3 min read

Add new columns

1 Introduction

There are several ways to generate new variables in Python. Below the most common methods will be shown.

For this post the dataset flight from the statistic platform “Kaggle” was used. You can download it from my GitHub Repository.

import pandas as pd
import numpy as np
flight = pd.read_csv("path/to/file/flight.csv")

2 Normal Calculation

We’ll start with the two columns Scheduled_Departure and Departure_Time from the dataset flight.

flight2 = flight.copy().filter(['Scheduled_Departure', 'Departure_Time'])
flight2.head()

flight2['new_Delay'] = flight2.Scheduled_Departure - flight2.Departure_Time
flight2.head()

3 If-else statements

flight2['new_Delay_txt'] = np.where(flight2['new_Delay']>=0, 'no delay', 'delayed')
flight2.head()

4 Multiple If-else statements

4.1 with conditional output values

def new_Delay_detailed(df):

    if (df['new_Delay'] >= 45):
        return 'over time'
    
    elif (df['new_Delay'] < 45) and (df['new_Delay'] > 0):
        return 'in time'
              
    elif (df['new_Delay'] <= 0):
        return 'delayed'

flight2['new_Delay_detailed'] = flight2.apply(new_Delay_detailed, axis = 1)
flight2.head()

The function can also be written even more simply like this:

def new_Delay_detailed2(new_Delay):

    if new_Delay >= 45:
        return 'over time'

    if new_Delay < 45 and new_Delay > 0:
        return 'in time'
    
    if new_Delay <= 0:
        return 'delayed'


flight2['new_Delay_detailed2'] = flight2['new_Delay'].apply(new_Delay_detailed2)

or even simpler:

def new_Delay_detailed3(new_Delay):

    if new_Delay >= 45:
        return 'over time'
    
    if new_Delay <= 0:
        return 'delayed'
    
    else:
        return 'in time'


flight2['new_Delay_detailed3'] = flight2['new_Delay'].apply(new_Delay_detailed3)

I did not execute the last two commands in this notebook, otherwise it would become too confusing.

4.2 with conditional calculation

Of course there are also situations in which we do not only need a certain playback depending on the condition. The following example shows how a calculated value is output (depending on the condition).

Imagine that we have transaction data with different currencies available:

df = pd.DataFrame({'Transaction': ['46568454684', '89844548864', '90487651685'],
                   'Amount': [22,100,13],
                   'Currancy': ['EUR', 'CHF', 'EUR']})
df

Now we want to convert the CHF to EUR with a certain exchange rate so that we have a column with the same currency (here EUR).

exchange_rate_CHF_EUR = 0.94
EUR = df['Amount']
CHF_in_EUR = df['Amount']*exchange_rate_CHF_EUR
df['Amount_converted_into_EUR'] = np.where(df['Currancy']== 'EUR', EUR, CHF_in_EUR)
df

Voilà.

Now we go one step further to a similar data set, which not only contains two different currencies, but several.

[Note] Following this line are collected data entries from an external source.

-- ==== Sys2Proof/Machine/RegsRadio.lean ====
section
/-! DEFINITION. The register fields of PE, RC, SD, CR, from the register tables of the spec (R238, R239, R271, R272, R273, R274, R435). Generated from those tables:
one descriptor per field, and per unit type the list of its fields. -/

namespace Sys2Proof.Machine.Reg

/-- R238, Self-test passed (R209). -/
def PE.SELFTEST_OK : Fld :=
  { unit := 8, off := 0x100, lo := 2, width := 1, acc := .ro, rst := 0x0 }
/-- R238, Condition of R208; cleared at the next entry to Kindling. -/
def PE.LOCKSTEP_ERR : Fld :=
  { unit := 8, off := 0x100, lo := 1, width := 1, acc := .ro, rst := 0x0 }
/-- R238, Backoff cause 0x31 asserted by the Mode Controller. -/
def PE.GM_ACTIVE : Fld :=
  { unit := 8, off := 0x100, lo := 0, width := 1, acc := .ro, rst := 0x0 }
/-- R238, Cells counted under R217, 0 to 32. -/
def PE.GM_COUNT : Fld :=
  { unit := 8, off := 0x104, lo := 0, width := 8, acc := .ro, rst := 0x0 }
/-- R238, 0.01 dB, 300 to 4,000 (R215). -/
def PE.MARGIN_BACKOFF : Fld :=
  { unit := 8, off := 0x108, lo := 16, width := 16, acc := .lk, rst := 0x4b0, range := some (300, 4000) }
/-- R238, 0.01 dB, 0 to MARGIN_BACKOFF − 100 (R216). -/
def PE.MARGIN_MUTE : Fld :=
  { unit := 8, off := 0x108, lo := 0, width := 16, acc := .lk, rst := 0x258 }
/-- R238, ms, 1 to 60,000; 0 rejected. -/
def PE.MARGIN_HOLD : Fld :=
  { unit := 8, off := 0x10c, lo := 16, width := 16, acc := .lk, rst := 0x64, range := some (1, 60000), zeroRejected := true }
/-- R238, ms, 1 to 60,000; 0 rejected (R218, R219, R230). -/
def PE.TRIP_HOLD : Fld :=
  { unit := 8, off := 0x10c, lo := 0, width := 16, acc := .lk, rst := 0x64, range := some (1, 60000), zeroRejected := true }
/-- R238, 0.1 dB, 1 to 100; 0 rejected. -/
def PE.GROW_DB : Fld :=
  { unit := 8, off := 0x110, lo := 24, width := 8, acc := .lk, rst := 0xa, range := some (1, 100), zeroRejected := true }
/-- R238, Units of 1/256, 128 to 255. -/
def PE.GROW_RHO : Fld :=
  { unit := 8, off := 0x110, lo := 16, width := 8, acc := .lk, rst := 0xe6, range := some (128, 255) }
/-- R238, 2 or 3; 0 and 1 rejected. -/
def PE.GROW_N : Fld :=
  { unit := 8, off := 0x110, lo := 0, width := 2, acc := .lk, rst := 0x3, range := some (2, 3) }
/-- R238, 0.01 dBFS, −9,000 to −1,000. -/
def PE.GROW_FLOOR : Fld :=
  { unit := 8, off := 0x114, lo := 16, width := 16, acc := .lk, rst := 0xee6c, range := some (-9000, -1000) }
/-- R238, ms, 1 to 60,000; 0 rejected. -/
def PE.SPK_HOLD : Fld :=
  { unit := 8, off := 0x114, lo := 0, width := 16, acc := .lk, rst := 0x3e8, range := some (1, 60000), zeroRejected := true }
/-- R238, 0.01 dB, 1,000 to 4,000. -/
def PE.SPK_THRESH : Fld :=
  { unit := 8, off := 0x118, lo := 16, width := 16, acc := .lk, rst := 0x7d0, range := some (1000, 4000) }
/-- R238, Blocks, 2 to 15; 0 and 1 rejected. -/
def PE.SPK_N : Fld :=
  { unit := 8, off := 0x118, lo := 12, width := 4, acc := .lk, rst := 0x4, range := some (2, 15) }
/-- R238, 0.01 dB, 100 to 2,000. -/
def PE.SPK_CUT : Fld :=
  { unit := 8, off := 0x118, lo := 0, width := 12, acc := .lk, rst := 0x258, range := some (100, 2000) }
/-- R238, 1 to 255; 0 rejected (R220). -/
def PE.TRIP_MAX : Fld :=
  { unit := 8, off := 0x11c, lo := 8, width := 8, acc := .lk, rst := 0x8, range := some (1, 255), zeroRejected := true }
/-- R238, s, 1 to 255; 0 rejected. -/
def PE.TRIP_WIN : Fld :=
  { unit := 8, off := 0x11c, lo := 0, width := 8, acc := .lk, rst := 0x3c, range := some (1, 255), zeroRejected := true }
/-- R238, 0.01 dB, 0 to 1,000 (R229). -/
def PE.CEIL_MARGIN : Fld :=
  { unit := 8, off := 0x120, lo := 16, width := 16, acc := .lk, rst := 0x64, range := some (0, 1000) }
/-- R238, 0.01 dB, 0 to 600 (R230). -/
def PE.CEIL_FAST : Fld :=
  { unit := 8, off := 0x120, lo := 0, width := 16, acc := .lk, rst := 0x96, range := some (0, 600) }
/-- R238, 0.01 dB, 0 to 3,000 (R223). -/
def PE.UL_MARGIN : Fld :=
  { unit := 8, off := 0x124, lo := 16, width := 16, acc := .lk, rst := 0x3e8, range := some (0, 3000) }
/-- R238, 0.01 dBm/Hz, −17,400 to −14,000. -/
def PE.BS_NF_DENS : Fld :=
  { unit := 8, off := 0x124, lo := 0, width := 16, acc := .lk, rst := 0xbdfc, range := some (-17400, -14000) }
/-- R238, ms, 10 to 60,000; 0 rejected (R221). -/
def PE.DONOR_HOLD : Fld :=
  { unit := 8, off := 0x128, lo := 16, width := 16, acc := .lk, rst := 0x3e8, range := some (10, 60000), zeroRejected := true }
/-- R238, ms, 1 to 10,000; 0 rejected (R226). -/
def PE.SYNC_HOLD : Fld :=
  { unit := 8, off := 0x128, lo := 0, width := 16, acc := .lk, rst := 0xa, range := some (1, 10000), zeroRejected := true }
/-- R238, 1 to 128; 0 rejected (R217). -/
def PE.GM_CELLS : Fld :=
  { unit := 8, off := 0x12c, lo := 24, width := 8, acc := .lk, rst := 0x4, range := some (1, 128), zeroRejected := true }
/-- R238, 0.01 dB, 100 to 4,000. -/
def PE.GM_DEPTH : Fld :=
  { unit := 8, off := 0x12c, lo := 12, width := 12, acc := .lk, rst := 0x12c, range := some (100, 4000) }
/-- R238, 0.01 dB, 0 to 4,000. -/
def PE.GM_DB : Fld :=
  { unit := 8, off := 0x12c, lo := 0, width := 12, acc := .lk, rst := 0x1c2, range := some (0, 4000) }
/-- R238, s, 1 to 3,600; taken from the profile. -/
def PE.UL_DUTY_WIN : Fld :=
  { unit := 8, off := 0x130, lo := 16, width := 16, acc := .ro, rst := 0x1 }
/-- R238, 0.01 %, 1 to 10,000; taken from the profile. -/
def PE.UL_DUTY_MAX : Fld :=
  { unit := 8, off := 0x130, lo := 0, width := 16, acc := .ro, rst := 0x2710 }
/-- R238, Bit m set if mode code m is permitted; bits 0 to 2, 5 and 6 always 1; taken from the profile. -/
def PE.MODES_OK : Fld :=
  { unit := 8, off := 0x134, lo := 0, width := 8, acc := .ro, rst := 0x67 }
/-- R238, Trips in the section; 32 bits, saturating; cleared by CNT_CLEAR. -/
def PE.TRIP_CNT : Fld :=
  { unit := 8, off := 0x138, lo := 0, width := 32, acc := .ro, rst := 0x0, cntClear := true }
/-- R238, Carrier k of the section's Sync Detector, 0.01 dBm, k 0 to 7. -/
def PE.PSS_TX_DBM : Fld :=
  { unit := 8, off := 0x140, lo := 16, width := 16, acc := .lk, rst := 0x0, stride := 4, count := 8 }
/-- R238, 0.01 dBFS, −12,000 to 0. -/
def PE.DONOR_MIN : Fld :=
  { unit := 8, off := 0x140, lo := 0, width := 16, acc := .lk, rst := 0xdcd8, stride := 4, count := 8, range := some (-12000, 0) }
/-- R238, Path loss of carrier k (R222), 0.01 dB. -/
def PE.PL : Fld :=
  { unit := 8, off := 0x160, lo := 16, width := 16, acc := .ro, rst := 0x8000, stride := 4, count := 8 }
/-- R238, Frame lock of carrier k. -/
def PE.FRAME_LOCK : Fld :=
  { unit := 8, off := 0x160, lo := 1, width := 1, acc := .ro, rst := 0x0, stride := 4, count := 8 }
/-- R238, Donor state of R221. -/
def PE.PRESENT : Fld :=
  { unit := 8, off := 0x160, lo := 0, width := 1, acc := .ro, rst := 0x0, stride := 4, count := 8 }
/-- R238, RX link k, 0.01 dBm, −15,000 to +5,000 (R211). -/
def PE.RX_FS_DBM : Fld :=
  { unit := 8, off := 0x180, lo := 0, width := 16, acc := .lk, rst := 0x0, stride := 4, count := 4, range := some (-15000, 5000) }
/-- R238, TX link k spectral inversion. -/
def PE.INV : Fld :=
  { unit := 8, off := 0x190, lo := 31, width := 1, acc := .lk, rst := 0x0, stride := 8, count := 4 }
/-- R238, TX link k stream centre, kHz, 0 to 16,777,215. -/
def PE.RF_CTR : Fld :=
  { unit := 8, off := 0x190, lo := 0, width := 24, acc := .lk, rst := 0x0, stride := 8, count := 4, range := some (0, 16777215) }
/-- R238, TX link k, 0.01 dBm, −5,000 to +6,000. -/
def PE.TX_FS_DBM : Fld :=
  { unit := 8, off := 0x194, lo := 0, width := 16, acc := .lk, rst := 0x0, stride := 8, count := 4, range := some (-5000, 6000) }
/-- R239, 1 applies R226. -/
def PE.C_TDD_EN : Fld :=
  { unit := 8, off := 0x400, lo := 31, width := 1, acc := .lk, rst := 0x0, stride := 32, count := 32 }
/-- R239, 1 if the cell names a donor; 0 for uplink cells. -/
def PE.C_DONOR_EN : Fld :=
  { unit := 8, off := 0x400, lo := 30, width := 1, acc := .lk, rst := 0x0, stride := 32, count := 32 }
/-- R239, Section of the donor's Sync Detector. -/
def PE.C_DONOR_SS : Fld :=
  { unit := 8, off := 0x400, lo := 28, width := 2, acc := .lk, rst := 0x0, stride := 32, count := 32 }
/-- R239, Carrier index, 0 to 7. -/
def PE.C_DONOR_CAR : Fld :=
  { unit := 8, off := 0x400, lo := 25, width := 3, acc := .lk, rst := 0x0, stride := 32, count := 32 }
/-- R239, R214, 0.01 dB. -/
def PE.C_MARGIN : Fld :=
  { unit := 8, off := 0x404, lo := 16, width := 16, acc := .ro, rst := 0x8000, stride := 32, count := 32 }
/-- R239, R214, 0.01 dB. -/
def PE.C_R_SUM : Fld :=
  { unit := 8, off := 0x404, lo := 0, width := 16, acc := .ro, rst := 0x8000, stride := 32, count := 32 }
/-- R239, R215, 0.01 dB. -/
def PE.C_G_MARGIN : Fld :=
  { unit := 8, off := 0x408, lo := 16, width := 16, acc := .ro, rst := 0xfa0, stride := 32, count := 32 }
/-- R239, R223, 0.01 dB. -/
def PE.C_G_UL : Fld :=
  { unit := 8, off := 0x408, lo := 0, width := 16, acc := .ro, rst := 0xfa0, stride := 32, count := 32 }
/-- R239, R229, 0.01 dB. -/
def PE.C_G_CEIL : Fld :=
  { unit := 8, off := 0x40c, lo := 16, width := 16, acc := .ro, rst := 0xfa0, stride := 32, count := 32 }
/-- R239, R219, 0.01 dB. -/
def PE.C_G_SPK : Fld :=
  { unit := 8, off := 0x40c, lo := 0, width := 16, acc := .ro, rst := 0xfa0, stride := 32, count := 32 }
/-- R239, R212, 0.01 dB. -/
def PE.C_G_NET : Fld :=
  { unit := 8, off := 0x410, lo := 16, width := 16, acc := .ro, rst := 0xfa0, stride := 32, count := 32 }
/-- R239, R223, 0.01 dBFS. -/
def PE.C_N_IN : Fld :=
  { unit := 8, off := 0x410, lo := 0, width := 16, acc := .ro, rst := 0x8000, stride := 32, count := 32 }
/-- R239, Bits [20] LOCKSTEP, [19] LATCH, [18] DUTY, [17] ALLOW, [16] SYNC, [15] DONOR, [14] UPLINK, [13] CEILING, [12] SPECTRAL, [11] GROWTH, [10] MARGIN. -/
def PE.C_MUTE_CAUSE : Fld :=
  { unit := 8, off := 0x414, lo := 10, width := 11, acc := .ro, rst := 0x0, stride := 32, count := 32 }
/-- R239, Bits [4] NET, [3] SPECTRAL, [2] CEILING, [1] UPLINK, [0] MARGIN (R231). -/
def PE.C_LIMIT_CAUSE : Fld :=
  { unit := 8, off := 0x414, lo := 0, width := 5, acc := .ro, rst := 0x0, stride := 32, count := 32 }
/-- R239, P_band_fast of the cell's band, 0.01 dBm (R230). -/
def PE.C_PORT_FAST : Fld :=
  { unit := 8, off := 0x418, lo := 16, width := 16, acc := .ro, rst := 0x8000, stride := 32, count := 32 }
/-- R239, P_band_avg, 0.01 dBm (R229). -/
def PE.C_PORT_AVG : Fld :=
  { unit := 8, off := 0x418, lo := 0, width := 16, acc := .ro, rst := 0x8000, stride := 32, count := 32 }
/-- R239, Trips of the cell; 16 bits, saturating; cleared by CNT_CLEAR. -/
def PE.C_TRIPS : Fld :=
  { unit := 8, off := 0x41c, lo := 16, width := 16, acc := .ro, rst := 0x0, stride := 32, count := 32, cntClear := true }
/-- R239, R225, 0.01 %, 0 to 10,000. -/
def PE.C_DUTY_NOW : Fld :=
  { unit := 8, off := 0x41c, lo := 0, width := 16, acc := .ro, rst := 0x0, stride := 32, count := 32 }
/-- R239, Band b port ceiling, 0.01 dBm; taken from the profile; 0x8000 when the profile holds no band b. -/
def PE.B_P_MAX : Fld :=
  { unit := 8, off := 0x800, lo := 16, width := 16, acc := .ro, rst := 0x8000, stride := 4, count := 64 }
/-- R239, Band b maximum port net gain, 0.01 dB; taken from the profile. -/
def PE.B_NET_MAX : Fld :=
  { unit := 8, off := 0x800, lo := 0, width := 16, acc := .ro, rst := 0x8000, stride := 4, count := 64 }
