/-- R462, Timer starts enabled (R440). -/
def HA.TMR_EN : Fld :=
  { unit := 21, off := 0x100, lo := 31, width := 1, acc := .lk, rst := 0x0 }
/-- R462, Bit p: TRIGp starts a pass. -/
def HA.TRIG_MASK : Fld :=
  { unit := 21, off := 0x100, lo := 27, width := 4, acc := .lk, rst := 0x0 }
/-- R462, Entries per pass, 0 to 64; 0 runs no passes. -/
def HA.SEQ_LEN : Fld :=
  { unit := 21, off := 0x100, lo := 20, width := 7, acc := .lk, rst := 0x0, range := some (0, 64) }
/-- R462, Timer period in µs, 1 to 65,535; 0 rejected. -/
def HA.TMR_US : Fld :=
  { unit := 21, off := 0x100, lo := 0, width := 16, acc := .lk, rst := 0x3e8, range := some (1, 65535), zeroRejected := true }
/-- R462, Codes, 1 to 4,096; 0 rejected (R446). -/
def HA.VREF_TOL : Fld :=
  { unit := 21, off := 0x104, lo := 16, width := 16, acc := .lk, rst := 0x40, range := some (1, 4096), zeroRejected := true }
/-- R462, Droop backoff in 0.01 dB, 0 to 4,000 (R447). -/
def HA.DROOP_DB : Fld :=
  { unit := 21, off := 0x104, lo := 0, width := 16, acc := .lk, rst := 0x12c, range := some (0, 4000) }
/-- R462, Bit k: slot k pending. -/
def HA.URG_PEND : Fld :=
  { unit := 21, off := 0x108, lo := 12, width := 4, acc := .ro, rst := 0x0 }
/-- R462, Condition of R446. -/
def HA.VREF_FAULT : Fld :=
  { unit := 21, off := 0x108, lo := 11, width := 1, acc := .ro, rst := 0x0 }
/-- R462, Conversions at half rate (R438). -/
def HA.HALF : Fld :=
  { unit := 21, off := 0x108, lo := 10, width := 1, acc := .ro, rst := 0x0 }
/-- R462, Sweep in progress. -/
def HA.SWEEP_RUN : Fld :=
  { unit := 21, off := 0x108, lo := 9, width := 1, acc := .ro, rst := 0x0 }
/-- R462, Pass in progress. -/
def HA.PASS_RUN : Fld :=
  { unit := 21, off := 0x108, lo := 8, width := 1, acc := .ro, rst := 0x0 }
/-- R462, Entry being converted, or next. -/
def HA.CUR_ENTRY : Fld :=
  { unit := 21, off := 0x108, lo := 0, width := 6, acc := .ro, rst := 0x0 }
/-- R462, Bit k requests slot k; rejected (MODE) in Cold and Kindling. -/
def HA.URG_REQ : Fld :=
  { unit := 21, off := 0x10c, lo := 0, width := 4, acc := .sc, rst := 0x0 }
/-- R462, Completed passes; 32 bits, wraps. -/
def HA.PASS_CNT : Fld :=
  { unit := 21, off := 0x110, lo := 0, width := 32, acc := .ro, rst := 0x0 }
/-- R462, R440; 16 bits, saturating; cleared by CNT_CLEAR. -/
def HA.START_OVR : Fld :=
  { unit := 21, off := 0x114, lo := 16, width := 16, acc := .ro, rst := 0x0, cntClear := true }
/-- R462, R441; 16 bits, saturating; cleared by CNT_CLEAR. -/
def HA.URG_MERGE : Fld :=
  { unit := 21, off := 0x114, lo := 0, width := 16, acc := .ro, rst := 0x0, cntClear := true }
/-- R462, Last corrected VREF code. -/
def HA.VREF_CODE : Fld :=
  { unit := 21, off := 0x118, lo := 16, width := 16, acc := .ro, rst := 0x0 }
/-- R462, Last corrected ground code. -/
def HA.GND_CODE : Fld :=
  { unit := 21, off := 0x118, lo := 0, width := 16, acc := .ro, rst := 0x0 }
/-- R462, Bit r: rail r outside its failure window. -/
def HA.SUP_FAIL : Fld :=
  { unit := 21, off := 0x11c, lo := 8, width := 6, acc := .ro, rst := 0x0 }
/-- R462, Bit r: rail r outside its droop window. -/
def HA.SUP_DROOP : Fld :=
  { unit := 21, off := 0x11c, lo := 0, width := 6, acc := .ro, rst := 0x0 }
/-- R462, 0b00 host only, 0b01 TRIG pin, 0b10 Send start; 0b11 rejected. -/
def HA.U_SRC : Fld :=
  { unit := 21, off := 0x120, lo := 30, width := 2, acc := .lk, rst := 0x0, stride := 4, count := 4, range := some (0, 2) }
/-- R462, Section (SRC 2) or TRIG pin (SRC 1). -/
def HA.U_SS : Fld :=
  { unit := 21, off := 0x120, lo := 28, width := 2, acc := .lk, rst := 0x0, stride := 4, count := 4 }
/-- R462, Group (SRC 2). -/
def HA.U_GRP : Fld :=
  { unit := 21, off := 0x120, lo := 26, width := 2, acc := .lk, rst := 0x0, stride := 4, count := 4 }
/-- R462, 1 converts ENT_B after ENT_A. -/
def HA.U_PAIR : Fld :=
  { unit := 21, off := 0x120, lo := 25, width := 1, acc := .lk, rst := 0x0, stride := 4, count := 4 }
/-- R462, Entry. -/
def HA.U_ENT_A : Fld :=
  { unit := 21, off := 0x120, lo := 8, width := 6, acc := .lk, rst := 0x0, stride := 4, count := 4 }
/-- R462, Entry. -/
def HA.U_ENT_B : Fld :=
  { unit := 21, off := 0x120, lo := 0, width := 6, acc := .lk, rst := 0x0, stride := 4, count := 4 }
/-- R462, Slot k served; 16 bits, saturating; cleared by CNT_CLEAR. -/
def HA.URG_CNT : Fld :=
  { unit := 21, off := 0x130, lo := 0, width := 16, acc := .ro, rst := 0x0, stride := 4, count := 4, cntClear := true }
/-- R462, mV. -/
def HA.R_FAIL_LO : Fld :=
  { unit := 21, off := 0x140, lo := 16, width := 16, acc := .lk, rst := 0x0, rsts := [675, 765, 810, 675, 1620, 1620], stride := 8, count := 6 }
/-- R462, mV, FAIL_LO + 1 to DROOP_HI − 1. -/
def HA.R_DROOP_LO : Fld :=
  { unit := 21, off := 0x140, lo := 0, width := 16, acc := .lk, rst := 0x0, rsts := [713, 808, 855, 713, 1710, 1710], stride := 8, count := 6 }
/-- R462, mV, above DROOP_HI. -/
def HA.R_FAIL_HI : Fld :=
  { unit := 21, off := 0x144, lo := 16, width := 16, acc := .lk, rst := 0x0, rsts := [825, 935, 990, 825, 1980, 1980], stride := 8, count := 6 }
/-- R462, mV. -/
def HA.R_DROOP_HI : Fld :=
  { unit := 21, off := 0x144, lo := 0, width := 16, acc := .lk, rst := 0x0, rsts := [787, 892, 945, 787, 1890, 1890], stride := 8, count := 6 }
/-- R462, Last reading of rail r in mV. -/
def HA.RAIL_MV : Fld :=
  { unit := 21, off := 0x170, lo := 0, width := 16, acc := .ro, rst := 0x0, stride := 4, count := 6 }
/-- R463, Channel (R437). -/
def HA.ENT_CH : Fld :=
  { unit := 21, off := 0x200, lo := 26, width := 6, acc := .lk, rst := 0x0, stride := 8, count := 64, range := some (0, 47) }
/-- R463, 2^AVG conversions averaged. -/
def HA.ENT_AVG : Fld :=
  { unit := 21, off := 0x200, lo := 24, width := 2, acc := .lk, rst := 0x0, stride := 8, count := 64 }
/-- R463, Extra acquisition cycles, 0 to 255. -/
def HA.ENT_ACQ_EXT : Fld :=
  { unit := 21, off := 0x200, lo := 16, width := 8, acc := .lk, rst := 0x0, stride := 8, count := 64, range := some (0, 255) }
/-- R463, R444. -/
def HA.ENT_FUNC : Fld :=
  { unit := 21, off := 0x200, lo := 12, width := 4, acc := .lk, rst := 0x0, stride := 8, count := 64, range := some (0, 4) }
/-- R463, Detector curve, or thermistor set 0 to 7. -/
def HA.ENT_CURVE : Fld :=
  { unit := 21, off := 0x200, lo := 8, width := 4, acc := .lk, rst := 0x0, stride := 8, count := 64 }
/-- R463, Section of the group. -/
def HA.ENT_GRP_SS : Fld :=
  { unit := 21, off := 0x200, lo := 6, width := 2, acc := .lk, rst := 0x0, stride := 8, count := 64 }
/-- R463, Group. -/
def HA.ENT_GRP : Fld :=
  { unit := 21, off := 0x200, lo := 4, width := 2, acc := .lk, rst := 0x0, stride := 8, count := 64 }
/-- R463, R445. -/
def HA.ENT_WIN_ACT : Fld :=
  { unit := 21, off := 0x200, lo := 2, width := 2, acc := .lk, rst := 0x0, stride := 8, count := 64, range := some (0, 2) }
/-- R463, Upper limit in VALUE units, signed. -/
def HA.ENT_WIN_HI : Fld :=
  { unit := 21, off := 0x204, lo := 16, width := 16, acc := .lk, rst := 0x7fff, stride := 8, count := 64 }
/-- R463, Lower limit, below WIN_HI. -/
def HA.ENT_WIN_LO : Fld :=
  { unit := 21, off := 0x204, lo := 0, width := 16, acc := .lk, rst := 0x8000, stride := 8, count := 64 }
/-- R463, R444. -/
def HA.RES_VALUE : Fld :=
  { unit := 21, off := 0x400, lo := 16, width := 16, acc := .ro, rst := 0x8000, stride := 16, count := 64 }
/-- R463, Raw code. -/
def HA.RES_RAW : Fld :=
  { unit := 21, off := 0x400, lo := 0, width := 16, acc := .ro, rst := 0x0, stride := 16, count := 64 }
/-- R463, R446. -/
def HA.RES_VALID : Fld :=
  { unit := 21, off := 0x404, lo := 31, width := 1, acc := .ro, rst := 0x0, stride := 16, count := 64 }
/-- R463, R445. -/
def HA.RES_WIN_OUT : Fld :=
  { unit := 21, off := 0x404, lo := 30, width := 1, acc := .ro, rst := 0x0, stride := 16, count := 64 }
/-- R463, R444. -/
def HA.RES_OPEN : Fld :=
  { unit := 21, off := 0x404, lo := 29, width := 1, acc := .ro, rst := 0x0, stride := 16, count := 64 }
/-- R463, R444. -/
def HA.RES_SHORT : Fld :=
  { unit := 21, off := 0x404, lo := 28, width := 1, acc := .ro, rst := 0x0, stride := 16, count := 64 }
/-- R463, R443, in dt. -/
def HA.RES_SPAN : Fld :=
  { unit := 21, off := 0x404, lo := 0, width := 16, acc := .ro, rst := 0x0, stride := 16, count := 64 }
/-- R463, STAMP [31:0]. -/
def HA.RES_STAMP_LO : Fld :=
  { unit := 21, off := 0x408, lo := 0, width := 32, acc := .ro, rst := 0x0, stride := 16, count := 64 }
/-- R463, STAMP [63:32]. -/
def HA.RES_STAMP_HI : Fld :=
  { unit := 21, off := 0x40c, lo := 0, width := 32, acc := .ro, rst := 0x0, stride := 16, count := 64 }
/-- R463, Code of point j, ascending. -/
def HA.CURVE_CODE : Fld :=
  { unit := 21, off := 0x800, lo := 16, width := 16, acc := .lk, rst := 0x0, stride := 64, count := 16, stride2 := 4, count2 := 16 }
/-- R463, 0.01 dBm, signed. -/
def HA.CURVE_DBM : Fld :=
  { unit := 21, off := 0x800, lo := 0, width := 16, acc := .lk, rst := 0x0, stride := 64, count := 16, stride2 := 4, count2 := 16 }
/-- R463, Steinhart–Hart coefficients, binary32. -/
def HA.SET_A : Fld :=
  { unit := 21, off := 0xc00, lo := 0, width := 32, acc := .lk, rst := 0x0, stride := 16, count := 8 }
/-- R463, Steinhart–Hart coefficients, binary32. -/
def HA.SET_B : Fld :=
  { unit := 21, off := 0xc04, lo := 0, width := 32, acc := .lk, rst := 0x0, stride := 16, count := 8 }
/-- R463, Steinhart–Hart coefficients, binary32. -/
def HA.SET_C : Fld :=
  { unit := 21, off := 0xc08, lo := 0, width := 32, acc := .lk, rst := 0x0, stride := 16, count := 8 }
/-- R463, Ω, 1 to 4,294,967,295; 0 rejected. -/
def HA.SET_R_PULL : Fld :=
  { unit := 21, off := 0xc0c, lo := 0, width := 32, acc := .lk, rst := 0x2710, stride := 16, count := 8, range := some (1, 4294967295), zeroRejected := true }

/-- Every field of a HA window. -/
def HA.all : List Fld :=
  [HA.TMR_EN, HA.TRIG_MASK, HA.SEQ_LEN, HA.TMR_US, HA.VREF_TOL, HA.DROOP_DB, HA.URG_PEND, HA.VREF_FAULT, HA.HALF, HA.SWEEP_RUN, HA.PASS_RUN, HA.CUR_ENTRY] ++
  [HA.URG_REQ, HA.PASS_CNT, HA.START_OVR, HA.URG_MERGE, HA.VREF_CODE, HA.GND_CODE, HA.SUP_FAIL, HA.SUP_DROOP, HA.U_SRC, HA.U_SS, HA.U_GRP, HA.U_PAIR] ++
  [HA.U_ENT_A, HA.U_ENT_B, HA.URG_CNT, HA.R_FAIL_LO, HA.R_DROOP_LO, HA.R_FAIL_HI, HA.R_DROOP_HI, HA.RAIL_MV, HA.ENT_CH, HA.ENT_AVG, HA.ENT_ACQ_EXT, HA.ENT_FUNC] ++
  [HA.ENT_CURVE, HA.ENT_GRP_SS, HA.ENT_GRP, HA.ENT_WIN_ACT, HA.ENT_WIN_HI, HA.ENT_WIN_LO, HA.RES_VALUE, HA.RES_RAW, HA.RES_VALID, HA.RES_WIN_OUT, HA.RES_OPEN, HA.RES_SHORT] ++
  [HA.RES_SPAN, HA.RES_STAMP_LO, HA.RES_STAMP_HI, HA.CURVE_CODE, HA.CURVE_DBM, HA.SET_A, HA.SET_B, HA.SET_C, HA.SET_R_PULL]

df = pd.DataFrame({'Transaction': ['46568454684', '89844548864', '90487651685'],
                   'Amount': [22,100,100],
                   'Currancy': ['EUR', 'CHF', 'THB']})
df

exchange_rate_CHF_EUR = 0.94
exchange_rate_THB_EUR = 0.5
def converter(df):

    if (df['Currancy'] == 'EUR'):
        return df['Amount']
    
    elif (df['Currancy'] == 'CHF'):
        return df['Amount']*exchange_rate_CHF_EUR
              
    elif (df['Currancy'] == 'THB'):
        return df['Amount']*exchange_rate_THB_EUR
df['Amount_converted_into_EUR'] = df.apply(converter, axis = 1)
df.head()

This also works with this method.

5 Row Sum

Complete row:

flight2['RowSum_complete'] = flight2.sum(axis=1)
flight2.head()

Selected columns:

flight2['RowSum_selected'] = flight2.filter(['Departure_Time', 'new_Delay']).sum(axis=1)
flight2.head()

6 With a defined list

df = pd.DataFrame({"Person":
                   ["John", "Myla", "Lewis", "John", "Myla"]})
df

The length of the list must correspond to the number of observations of the data record.

Age = ([24, np.nan, 21., 33, 26])
df['Alter'] = Age
df

7 Conclusion

As you can see it’s quite easy to generate new columns. This can be done using simple arithmetic or self-defined if-else statements.